_Exercise_
Across the entries below, how many lines have the word "SameButHandle" in them? Respond with only the number.

_Supplied material_
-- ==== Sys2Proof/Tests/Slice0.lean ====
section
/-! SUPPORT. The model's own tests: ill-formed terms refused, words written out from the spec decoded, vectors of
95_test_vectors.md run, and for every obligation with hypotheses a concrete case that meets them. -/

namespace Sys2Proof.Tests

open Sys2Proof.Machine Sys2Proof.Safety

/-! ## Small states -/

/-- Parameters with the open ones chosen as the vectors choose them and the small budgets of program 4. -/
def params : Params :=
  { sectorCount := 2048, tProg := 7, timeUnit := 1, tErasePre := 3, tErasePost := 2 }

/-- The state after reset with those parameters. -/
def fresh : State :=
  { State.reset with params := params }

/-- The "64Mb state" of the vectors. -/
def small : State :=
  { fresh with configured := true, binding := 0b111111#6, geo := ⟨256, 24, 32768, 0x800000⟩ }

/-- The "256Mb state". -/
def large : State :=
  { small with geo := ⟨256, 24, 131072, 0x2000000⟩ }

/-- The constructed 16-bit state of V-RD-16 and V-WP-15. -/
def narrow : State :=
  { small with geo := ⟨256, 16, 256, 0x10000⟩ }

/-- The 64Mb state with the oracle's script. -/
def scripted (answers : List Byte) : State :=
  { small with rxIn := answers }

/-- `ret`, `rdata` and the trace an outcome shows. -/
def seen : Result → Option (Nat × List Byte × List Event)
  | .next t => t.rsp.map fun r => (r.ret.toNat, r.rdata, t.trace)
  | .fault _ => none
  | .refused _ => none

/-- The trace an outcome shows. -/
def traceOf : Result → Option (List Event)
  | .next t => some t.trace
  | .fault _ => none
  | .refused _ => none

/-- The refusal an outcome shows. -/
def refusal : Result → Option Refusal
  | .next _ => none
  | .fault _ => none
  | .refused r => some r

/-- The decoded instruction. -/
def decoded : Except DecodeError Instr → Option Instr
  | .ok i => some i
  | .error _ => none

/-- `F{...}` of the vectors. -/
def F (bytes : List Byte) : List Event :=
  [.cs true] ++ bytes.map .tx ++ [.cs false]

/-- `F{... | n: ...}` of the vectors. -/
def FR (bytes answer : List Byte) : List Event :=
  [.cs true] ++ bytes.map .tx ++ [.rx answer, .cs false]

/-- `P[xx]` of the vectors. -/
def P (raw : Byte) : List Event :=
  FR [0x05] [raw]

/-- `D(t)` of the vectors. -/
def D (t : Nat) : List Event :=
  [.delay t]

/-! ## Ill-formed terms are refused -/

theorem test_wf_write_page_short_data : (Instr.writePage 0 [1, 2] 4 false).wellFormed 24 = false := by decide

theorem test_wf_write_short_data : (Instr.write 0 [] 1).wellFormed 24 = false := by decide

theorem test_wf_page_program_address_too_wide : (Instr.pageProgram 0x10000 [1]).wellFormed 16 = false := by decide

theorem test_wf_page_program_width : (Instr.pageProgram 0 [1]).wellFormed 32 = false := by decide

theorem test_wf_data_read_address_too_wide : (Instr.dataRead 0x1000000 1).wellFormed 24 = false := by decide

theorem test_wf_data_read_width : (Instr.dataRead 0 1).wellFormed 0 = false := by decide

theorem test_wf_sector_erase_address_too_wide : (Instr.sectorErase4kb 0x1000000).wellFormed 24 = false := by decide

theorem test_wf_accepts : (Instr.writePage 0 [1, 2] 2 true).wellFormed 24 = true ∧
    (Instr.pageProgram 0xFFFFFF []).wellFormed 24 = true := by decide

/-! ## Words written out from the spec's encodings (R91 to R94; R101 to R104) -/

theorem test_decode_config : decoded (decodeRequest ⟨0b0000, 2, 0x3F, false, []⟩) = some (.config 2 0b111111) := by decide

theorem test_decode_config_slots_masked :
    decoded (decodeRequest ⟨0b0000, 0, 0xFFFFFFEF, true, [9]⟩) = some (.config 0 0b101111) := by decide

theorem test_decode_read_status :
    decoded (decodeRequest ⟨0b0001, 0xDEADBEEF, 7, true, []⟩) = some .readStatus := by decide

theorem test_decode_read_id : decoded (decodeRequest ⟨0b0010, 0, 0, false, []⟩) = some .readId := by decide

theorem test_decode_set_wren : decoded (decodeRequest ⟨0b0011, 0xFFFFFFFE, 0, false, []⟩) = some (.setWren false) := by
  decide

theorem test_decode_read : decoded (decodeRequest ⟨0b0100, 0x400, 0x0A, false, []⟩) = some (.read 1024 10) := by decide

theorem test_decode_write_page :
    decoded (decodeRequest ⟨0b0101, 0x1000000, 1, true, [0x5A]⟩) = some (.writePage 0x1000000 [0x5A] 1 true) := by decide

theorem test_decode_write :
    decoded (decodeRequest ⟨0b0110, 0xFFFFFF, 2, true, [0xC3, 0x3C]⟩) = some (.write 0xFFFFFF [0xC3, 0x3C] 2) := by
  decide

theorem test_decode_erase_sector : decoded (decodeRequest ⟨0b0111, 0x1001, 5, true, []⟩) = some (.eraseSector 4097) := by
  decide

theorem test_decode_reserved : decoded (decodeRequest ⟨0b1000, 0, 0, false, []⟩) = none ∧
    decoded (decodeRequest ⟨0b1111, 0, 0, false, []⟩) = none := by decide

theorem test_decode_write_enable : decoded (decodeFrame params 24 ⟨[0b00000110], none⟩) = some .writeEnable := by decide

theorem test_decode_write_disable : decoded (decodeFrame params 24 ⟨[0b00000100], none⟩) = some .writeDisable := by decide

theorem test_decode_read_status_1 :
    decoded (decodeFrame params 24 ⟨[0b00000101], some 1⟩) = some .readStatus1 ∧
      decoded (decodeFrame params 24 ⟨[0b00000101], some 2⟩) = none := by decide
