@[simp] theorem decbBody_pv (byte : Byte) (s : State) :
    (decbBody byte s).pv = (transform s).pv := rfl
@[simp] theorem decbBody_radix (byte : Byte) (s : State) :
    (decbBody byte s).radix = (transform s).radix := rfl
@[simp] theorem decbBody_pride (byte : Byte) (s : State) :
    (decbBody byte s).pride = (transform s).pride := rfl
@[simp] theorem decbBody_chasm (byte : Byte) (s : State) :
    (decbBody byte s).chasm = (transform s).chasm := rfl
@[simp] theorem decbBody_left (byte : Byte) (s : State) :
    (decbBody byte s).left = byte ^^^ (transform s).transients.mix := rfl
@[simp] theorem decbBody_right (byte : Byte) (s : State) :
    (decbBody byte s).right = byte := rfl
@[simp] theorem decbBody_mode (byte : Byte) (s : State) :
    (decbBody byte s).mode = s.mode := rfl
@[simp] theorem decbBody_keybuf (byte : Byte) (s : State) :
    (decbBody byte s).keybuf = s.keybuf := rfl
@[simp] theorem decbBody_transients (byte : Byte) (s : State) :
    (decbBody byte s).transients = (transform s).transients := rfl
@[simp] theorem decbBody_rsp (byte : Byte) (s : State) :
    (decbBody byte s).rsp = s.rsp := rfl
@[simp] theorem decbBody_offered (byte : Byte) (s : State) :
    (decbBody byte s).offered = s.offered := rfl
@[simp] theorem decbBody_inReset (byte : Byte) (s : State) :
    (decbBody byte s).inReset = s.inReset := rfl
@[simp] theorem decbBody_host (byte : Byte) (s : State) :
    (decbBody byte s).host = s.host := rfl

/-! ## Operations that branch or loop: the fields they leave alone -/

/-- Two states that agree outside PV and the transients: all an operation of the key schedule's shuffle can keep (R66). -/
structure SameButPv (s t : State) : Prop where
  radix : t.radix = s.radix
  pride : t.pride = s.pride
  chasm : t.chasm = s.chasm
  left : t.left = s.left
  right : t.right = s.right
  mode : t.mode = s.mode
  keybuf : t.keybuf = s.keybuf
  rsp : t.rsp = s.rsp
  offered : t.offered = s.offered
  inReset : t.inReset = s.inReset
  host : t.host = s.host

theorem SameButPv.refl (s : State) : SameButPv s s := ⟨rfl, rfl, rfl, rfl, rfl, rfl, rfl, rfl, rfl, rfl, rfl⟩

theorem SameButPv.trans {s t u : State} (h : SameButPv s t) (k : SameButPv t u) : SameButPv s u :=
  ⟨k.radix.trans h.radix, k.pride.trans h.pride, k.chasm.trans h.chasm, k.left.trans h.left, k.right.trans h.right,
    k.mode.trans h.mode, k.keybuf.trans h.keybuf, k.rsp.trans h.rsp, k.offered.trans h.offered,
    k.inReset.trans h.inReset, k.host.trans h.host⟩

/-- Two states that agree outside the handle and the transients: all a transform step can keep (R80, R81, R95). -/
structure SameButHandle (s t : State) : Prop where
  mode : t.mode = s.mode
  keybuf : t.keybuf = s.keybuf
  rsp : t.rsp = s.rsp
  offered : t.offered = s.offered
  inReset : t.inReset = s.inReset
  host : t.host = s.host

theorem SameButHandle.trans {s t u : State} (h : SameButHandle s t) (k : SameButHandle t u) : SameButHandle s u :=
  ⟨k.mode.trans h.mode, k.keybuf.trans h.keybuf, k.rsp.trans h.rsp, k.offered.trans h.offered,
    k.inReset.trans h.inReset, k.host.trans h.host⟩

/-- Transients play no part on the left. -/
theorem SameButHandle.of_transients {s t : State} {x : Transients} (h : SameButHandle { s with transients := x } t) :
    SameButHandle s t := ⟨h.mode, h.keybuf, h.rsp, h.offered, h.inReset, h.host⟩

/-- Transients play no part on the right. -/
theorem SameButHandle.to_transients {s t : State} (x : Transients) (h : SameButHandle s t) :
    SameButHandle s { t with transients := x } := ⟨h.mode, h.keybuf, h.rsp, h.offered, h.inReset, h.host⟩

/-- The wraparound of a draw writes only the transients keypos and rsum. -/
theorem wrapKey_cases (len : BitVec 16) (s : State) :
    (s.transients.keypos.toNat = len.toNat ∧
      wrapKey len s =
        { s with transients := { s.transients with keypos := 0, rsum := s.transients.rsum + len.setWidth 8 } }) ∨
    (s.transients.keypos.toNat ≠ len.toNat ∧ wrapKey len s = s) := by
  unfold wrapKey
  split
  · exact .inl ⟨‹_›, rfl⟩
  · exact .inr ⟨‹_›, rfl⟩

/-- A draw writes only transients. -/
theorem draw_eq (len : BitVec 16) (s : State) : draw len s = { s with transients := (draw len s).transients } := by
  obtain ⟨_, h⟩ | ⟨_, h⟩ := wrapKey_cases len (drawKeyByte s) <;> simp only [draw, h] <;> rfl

_Output_
6